Optimisme adalah buah dari harapan. Dan harapan, kata Rasulullah saw
adalah rahmat Allah SWT pada umatku. Jika bukan karena harapan, kata beliau
lagi, niscaya takkan ada orang yang mau menanam pohon dan takkan ada ibu yang
mau menyusui anaknya.
Optimisme adalah harapan yang matang, keyakinan dan kepercayaan pada
waktu, atau tepatnya pada masa depan, yang menjelma jadi energi jiwa yang
dahsyat. Dari sana para pahlawan mukmin sejati menemukan dorongan jiwa yang tak
pernah habis, untuk terus bekerja dan bekerja, berkarya dan berkarya lagi. Optimisme
adalah gelora jiwa, tetapi riak dan gelombangnya adalah kegembiraan.

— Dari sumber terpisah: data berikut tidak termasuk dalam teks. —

/-- RELEASE_AS_RECORD (R230): once every result in flight has landed. -/
def execReleaseAsRecord (x : CtxId) (s : State) : St State :=
  let c := s.ctx x.val
  .next (if c.releasing ∧ c.st = .ready ∧ c.fly.isEmpty ∧ c.loads.all Load.isReply then
      let rec_ := [recW0 c.kslot.toNat c.w.pc.addr.toNat 0 true, c.taskid] ++ (List.range 6).map fun i => c.w.g.getD (i + 2) 0
      (s.pushRun (clusterOf (coreOfCtx x.val)) c.plot rec_).vacate x.val
    else s)

/-! ### Verification (R355 to R358) -/

/-- The start of a verification: back to the checkpoint, alone on the core; a copying that had begun ends. -/
def State.startVer (s : State) (x : Nat) (t : Cause) (p : W32 × Nat) : State :=
  let s := s.endCopy x
  if (s.ctx x).shadowErr then s.fatal x 0x10 0
  else s.setCtx x { (s.ctx x).rollback with
    st := .running
    ver := some { code := t.code, check := t.arg, faddr := p.1, slot := p.2, runB := false, sigIn := 0, sigOut := 0, issues := 0, a := none, decided := none } }

/-- Whether a run has met the cause that started it. -/
def Verification.same (v : Verification) (t : Cause) (p : W32 × Nat) : Bool :=
  t.code == v.code && t.arg == v.check && p.1 == v.faddr && p.2 == v.slot

/-- DATA_ERROR_VERIFICATION (R354, R355, R358): a detected data error starts a verification, or decides the one that runs. -/
def execDataErrorVerification (x : CtxId) (s : State) : St State :=
  let c := s.ctx x.val
  let core := coreOfCtx x.val
  .next (match c.raised with
    | none => s
    | some t =>
      let p := t.at?.getD (c.w.pc.addr, 8)
      if t.code ≠ 0x16 ∧ t.code ≠ 0x17 then s
      else match c.ver with
        | none =>
          if (List.range 8).any fun k => (s.ctx (core * 8 + k)).ver.isSome then s else s.startVer x.val t p
        | some v => if !v.runB && v.same t p then s.takeTrap x.val t p.2 p.1 else s.retire x.val v)

end Sys2Proof.Machine
end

Akan tetapi, tantangan yang paling berat bagi para pahlawan adalah saat
mereka kehabisan energi tersebut, kehabisan optimisme, dan kehilangan
kegembiraan jiwa. Disitulah waktu menjadi sangat mencekam, karena mereka harus
melaluinya tanpa gairah.
Situasi seperti itu biasanya terjadi pada kasus di mana kita mengalami
kegagalan berulang-ulang, atau ketidakberdayaan yang terlalu kelihatan di depan
tantangan yang terlalu berat. Seperti ketika kita hendak memanjat sebuah tebing
tinggi, lalu kita gagal dan gagal lagi, berusaha dan berusaha lagi, tetapi
tetap gagal dan gagal lagi.
Ancaman paling berbahaya dari kegagalan yang berulang-ulang adalah
hilangnya harapan, lenyapnya optimisme, dan habisnya kegembiraan jiwa kita.

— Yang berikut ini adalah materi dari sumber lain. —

/-- R203, R204: MDRAIN of a row that passes its checks, into a T0 of type I32: the lanes with a special mark become the canonical NaN, the
others the accumulators, landing after two issues; the row is added once to the drained sums; NV when any lane is marked. The model's own
choices it rests on: log entry 55. -/
def Obligations.ArrayDrain : Prop :=
  ∀ (s : State) (arow t : Row64),
    let d := s.cur.w.drain
    let last := (∀ k : Fin 64, k ≠ arow → d.dmask.getLsbD k.val = true) ∧ d.dmask.getLsbD arow.val = false
    let sum : Nat → Nat := fun j => (((d.dcol.getD j 0).toNat : Int) + ArrayCell d arow.val j).toNat % 2 ^ 32
    let marked : Nat → Bool := fun j => d.rowsp.getLsbD arow.val || d.colsp.getLsbD j
    (RowCheck d arow.val → (last → ∀ j, j < 129 → (sum j : Int) = ArrayCell d 64 j) → s.cur.w.t0.ty = .i32 →
      ∃ (d1 : ArraySet) (row : Row) (marks : BitVec 128),
        exec (.mdrain arow t) s = .next (s.setCtx s.iss.ctx (({ s.cur with w := { s.cur.w with drain := d1 } } : Context).flyAdd s 2
          ([.drained t row marks] ++ if (List.range 128).any marked then [.flags flNV] else []))) ∧
        (∀ j, j < 128 → lane 32 row j = (if marked j then 0x7FC00000 else (ArrayCell d arow.val j).toNat) ∧ marks.getLsbD j = marked j) ∧
        { d1 with dmask := d.dmask, dcol := d.dcol } = d ∧
        (∀ k : Fin 64, d1.dmask.getLsbD k.val = (d.dmask.getLsbD k.val || decide (k = arow))) ∧
        ∀ j : Fin 129, (d1.dcol[j]).toNat = if d.dmask.getLsbD arow.val then (d.dcol[j]).toNat else sum j.val) ∧
    (¬ RowCheck d arow.val ∨ (last ∧ ∃ j, j < 129 ∧ (sum j : Int) ≠ ArrayCell d 64 j) →
      exec (.mdrain arow t) s = .next (s.setCtx s.iss.ctx { s.ctx s.iss.ctx with raised := some ⟨0x16, 0, 0, some (s.iss.caddr, s.iss.slot)⟩ })) ∧
    (RowCheck d arow.val → (last → ∀ j, j < 129 → (sum j : Int) = ArrayCell d 64 j) → s.cur.w.t0.ty ≠ .i32 →
      exec (.mdrain arow t) s = .next (s.takeTrap s.iss.ctx ⟨0x0A, 0, 0, none⟩ s.iss.slot s.iss.caddr))

/-- R167, R207: a write into a row of a tile of an exact type keeps every stored sum in agreement with the data, whatever lanes it writes.
R188 to R190: VCSUM replaces the stored sums by the recomputed ones at its issue, or writes sums to a row; VCCHK and TCFG are compared
when their latency of two issues has passed. The model's own choices it rests on: log entries 4, 51, 169. -/
def Obligations.TileSumsFollowTheData : Prop :=
  (∀ (t : Tile) (r : Fin 64) (mask x : Row), t.ty ≠ .f32a → SumsAgree t → SumsAgree (t.write r.val mask x) ∧
     (t.write r.val mask x).rows.getD r.val 0 = (t.rows.getD r.val 0 &&& ~~~mask) ||| (x &&& mask) ∧
     ∀ k : Fin 64, k ≠ r → (t.write r.val mask x).rows.getD k.val 0 = t.rows.getD k.val 0) ∧
  (∀ (s : State) (g : Guard) (t : TileNo), GuardOn s g →
     let tile := if t = 0 then s.cur.w.t0 else s.cur.w.t1
     (∃ tile' : Tile, exec (.vcsum g t) s = .next (s.setCtx s.iss.ctx { s.cur with w :=
         if t = 0 then { s.cur.w with t0 := tile' } else { s.cur.w with t1 := tile' } }) ∧
       (tile'.ty, tile'.rows, tile'.mark) = (tile.ty, tile.rows, tile.mark) ∧ (tile.ty ≠ .f32a → SumsAgree tile')) ∧
     (∀ (d : VDst) (sel : Code4) (c1 : Context) (row : Row) (col rs : Nat → Int) (co : Int), sel.val < 3 → tile.ty ≠ .f32a →
       ExactSums tile.ty tile col rs co →
       (∀ j, j < 128 → (lane 32 row j : Int) = match sel.val with
         | 0 => col j
         | 1 => if j < 64 then rs j else if j = 64 then co else 0
         | _ => if j < 64 then ((tile.rowsum.getD j 0).toNat : Int) else if j = 64 then (tile.corner.toNat : Int) else 0) →
       writeVDst s s.cur d 2 row = .ok c1 → exec (.vcsumRow g d t sel) s = .next (s.setCtx s.iss.ctx c1)) ∧
     exec (.vcchk g t) s = .next (s.setCtx s.iss.ctx (s.cur.flyAdd s 2 [.check t s.cur.w.tole none])) ∧
     ∀ ty, exec (.tcfg g t ty) s = .next (s.setCtx s.iss.ctx (s.cur.flyAdd s 2 [.check t s.cur.w.tole (some ty)])))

Kita akan kehilangan kepercayaan pada waktu dan pada diri kita sendiri.
Akan tetapi, para pahlawan mukmin sejati selalu mengetahui apa yang
harus mereka lakukan dalam situasi seperti itu. Mereka biasanya memilih untuk bersikap
lebih santai. Mereka biasa mengatakan,
"Tinggalkan urusan itu. Lakukan sesuatu yang lain." Namun,
mereka sebenarnya tidak meninggalkan urusan itu. Mereka mungkin kelihatan
sedang melakukan sesuatu yang lain, tetapi sebenarnya mereka hanya mau memikirkan
urusan itu dari kejauhan. Mereka menjaga jarak jiwa mereka dari urusan itu
untuk tetap mempertahankan wilayah kegembiraan jiwanya dari serbuan keputusasaan.
Mereka memilih untuk santai, tetapi dari sana mereka menemukan cara pandang
baru, atau inspirasi baru terhadap urusan dimana mereka telah gagal secara
berulang-ulang.
Itulah siasat pengalihan. Dengan siasat itu, para pahlawan mukmin sejati
selalu mampu melindungi wilayah kegembiraan jiwanya dari serbuan keputusasaan. Dengan
siasat itu, mereka memberi jeda kepada jiwa mereka untuk bernafas, mengumpulkan
tenaga kembali, untuk kemudian memulai dan memulai lagi.
Para pahlawan mukmin sejati hanya percaya sukses, sebab kegagalan
hanyalah usaha yang belum berjodoh dengan takdir.